We excluded articles that did not specifically address APA citation style; therefore, studies were excluded if they did not state which styles they assessed or if they did not assess APA style. Future reviews might benefit from including multiple styles, not only APA. Although tools to assess accuracy would be more practical if they were citation style-specific, the vocabulary describing different types of citation accuracy or broad categories of errors could be applicable across all citation styles. Future research may also be advised to include errors in the formatting of the reference page and errors in the formatting of the entire manuscript, including in-text citations. Our review focused on individual reference entries only, but it was interesting to note that a few of our included studies also assessed a broader range of formatting errors.

The fact that our search was limited to English-language results may have prevented us from gathering additional studies with DEI issues. Institutions that emphasize the importance of DEI should consider making resources available to faculty researchers who require translation services.

Finally, five included studies were retrieved as part of the inadvertent search of an aggregate of ProQuest databases, rather than the PQDT database.

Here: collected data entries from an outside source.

theorem mem_byOwner {ops : List (Owner × AlertOp)} {b : List AlertOp} {op : AlertOp} (hb : b ∈ byOwner ops)
    (h : op ∈ b) : ∃ o, (o, op) ∈ ops := by
  simp only [byOwner, List.mem_filter, List.mem_map] at hb
  obtain ⟨⟨o, -, rfl⟩, -⟩ := hb
  simp only [List.mem_map, List.mem_filter] at h
  obtain ⟨q, ⟨hq, -⟩, rfl⟩ := h
  exact ⟨q.1, hq⟩

/-! ### The end of an event -/

/-- Every raise and withdrawal handed on in an event carries one of these codes. -/
def Ev.CodesIn (e : Ev) (c : List AlertCode) : Prop := ∀ q ∈ e.ops, q.2.code ∈ c

theorem Ev.CodesIn.hand {e : Ev} {c : List AlertCode} (h : e.CodesIn c) (o : Owner) {ops : List AlertOp}
    (ho : ∀ op ∈ ops, op.code ∈ c) : (e.hand o ops).CodesIn c := by
  intro q hq
  rcases List.mem_append.mp hq with hq | hq
  · exact h q hq
  · obtain ⟨op, hop, rfl⟩ := List.mem_map.mp hq
    exact ho op hop

theorem edgeOps_code {a b : Bool} {c : AlertCode} {subj : Subject} {op : AlertOp}
    (h : op ∈ edgeOps a b c subj) : op.code = c := by
  cases a <;> cases b <;> simp [edgeOps, raiseOp] at h <;> subst h <;> rfl

theorem verifiedOps_code {l m : List FenceSlot} {op : AlertOp} (h : op ∈ verifiedOps l m) :
    op.code = .fencesUnverified :=
  edgeOps_code h

theorem encoderOps_code {r : SlewRec} {q : Status} {op : AlertOp} (h : op ∈ encoderOps r q) :
    op.code = .slewEncoderFault := by
  cases q
  · exact edgeOps_code h
  · exact List.mem_singleton.mp h ▸ rfl

@[simp] theorem AlertsKept.refl (c : List AlertCode) (s : State) : AlertsKept c s s :=
  ⟨rfl, fun _ he _ _ => he⟩

theorem AlertsKept.trans {c : List AlertCode} {s t u : State} (h : AlertsKept c s t) (k : AlertsKept c t u) :
    AlertsKept c s u :=
  ⟨k.1.trans h.1, fun e he hc hn => h.2 e (k.2 e he hc hn) hc hn⟩

theorem AlertsKept.mono {c d : List AlertCode} {s t : State} (h : AlertsKept c s t) (sub : ∀ x ∈ c, x ∈ d) :
    AlertsKept d s t :=
  ⟨h.1, fun e he hd hn => h.2 e he (fun hc => hd (sub _ hc)) hn⟩

theorem AlertsKept.of_eq {c : List AlertCode} {s t : State} (h : t.alerts = s.alerts) : AlertsKept c s t := by
  unfold AlertsKept; rw [h]; exact ⟨rfl, fun _ he _ _ => he⟩

theorem Ev.alerts_finish (e : Ev) :
    e.finish.alerts.mask = e.st.alerts.mask ∧
      ∀ x ∈ e.finish.alerts.entries, (∃ q ∈ e.ops, x.code = q.2.code) ∨ x.code ∈ endCodes ∨
        x ∈ e.st.alerts.entries := by
  have hs : (e.passRows.passServiceCap.passStep.passCharge.passMessages).st.alerts = e.st.alerts := by
    refine (Ev.only_passMessages _ .alerts (by decide)).trans ?_
    refine (Ev.only_passCharge _ .alerts (by decide)).trans ?_
    refine (Ev.only_passStep _ .alerts (by decide)).trans ?_
    refine (Ev.only_passServiceCap _ .alerts (by decide)).trans ?_
    exact Ev.only_passRows _ .alerts (by decide)
  have hops : ∀ q ∈ (e.passRows.passServiceCap.passStep.passCharge.passMessages).ops,
      q ∈ e.ops ∨ q.2.code ∈ endCodes := by
    intro q hq
    have h1 : e.passRows.ops = e.ops := by
      unfold Ev.passRows
      split
      · rfl
      · split <;> rfl
    have h2 (e : Ev) : e.passServiceCap.ops = e.ops := by unfold Ev.passServiceCap; split <;> rfl
    have h4 (e : Ev) : e.passCharge.ops = e.ops := by unfold Ev.passCharge; split <;> rfl
    have h3 (e : Ev) : ∀ q ∈ e.passStep.ops, q ∈ e.ops ∨ q.2.code ∈ endCodes := by
      intro q hq
      unfold Ev.passStep at hq
      split at hq
      · rcases List.mem_append.mp hq with hq | hq
        · exact .inl hq
        · obtain ⟨op, hop, rfl⟩ := List.mem_map.mp hq
          right
          rw [edgeOps_code hop]; decide
      · exact .inl hq
    have hq' : q ∈ (e.passRows.passServiceCap.passStep.passCharge).ops := hq
    rw [h4] at hq'
    rcases h3 _ q hq' with hq | hq
    · rw [h2, h1] at hq
      exact .inl hq
    · exact .inr hq
  have hoff (s : State) (c : Bool) : (s.when c State.placeOffer).alerts.entries = s.alerts.entries ∧
      (s.when c State.placeOffer).alerts.mask = s.alerts.mask := by cases c <;> exact ⟨rfl, rfl⟩
  unfold Ev.finish
  constructor
  · refine (hoff _ _).2.trans ?_
    exact (mask_applyOps _ _ _).trans (congrArg _ hs)
  · intro x hx
    rw [show (Ev.passOffer _).st.alerts.entries = _ from (hoff _ _).1] at hx
    rcases mem_applyOps hx with ⟨op, hop, hc⟩ | hx
    · obtain ⟨b, hb, hop⟩ := mem_opsInOrder hop
      obtain ⟨o, ho⟩ := mem_byOwner hb hop
      rcases hops _ ho with ho | ho
      · exact .inl ⟨_, ho, hc⟩
      · exact .inr (.inl (hc ▸ ho))
    · right; right
      rwa [hs] at hx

All five studies were duplicates of other database search results, therefore the error did not result in any additional included articles. We did not determine, however, whether including the PQDT database would have resulted in any additional included studies, and this is a limitation of our review.

Conclusion

This scoping review reveals a fragmented and inconsistent research landscape concerning the formatting accuracy of APA style references. The body of literature on this topic is characterized by a lack of consensus on fundamental aspects of assessment, including methodology, error classification terminology, and reporting metrics. A key methodological challenge highlighted by this review is the considerable variation in the number of reference entries assessed across studies, which ranged from as few as two to over 1,400. Determining an appropriate sample size remains a critical issue for ensuring the rigor and credibility of research in this area. Measures that could be readily used to compare results, such as the “Average Number of Errors per Reference Entry,” were used far less often than simple totals, limiting the potential for cross-study synthesis. Without standardized reporting, the collective value of this body of research is diminished, hindering efforts to identify persistent challenges or track improvements over time.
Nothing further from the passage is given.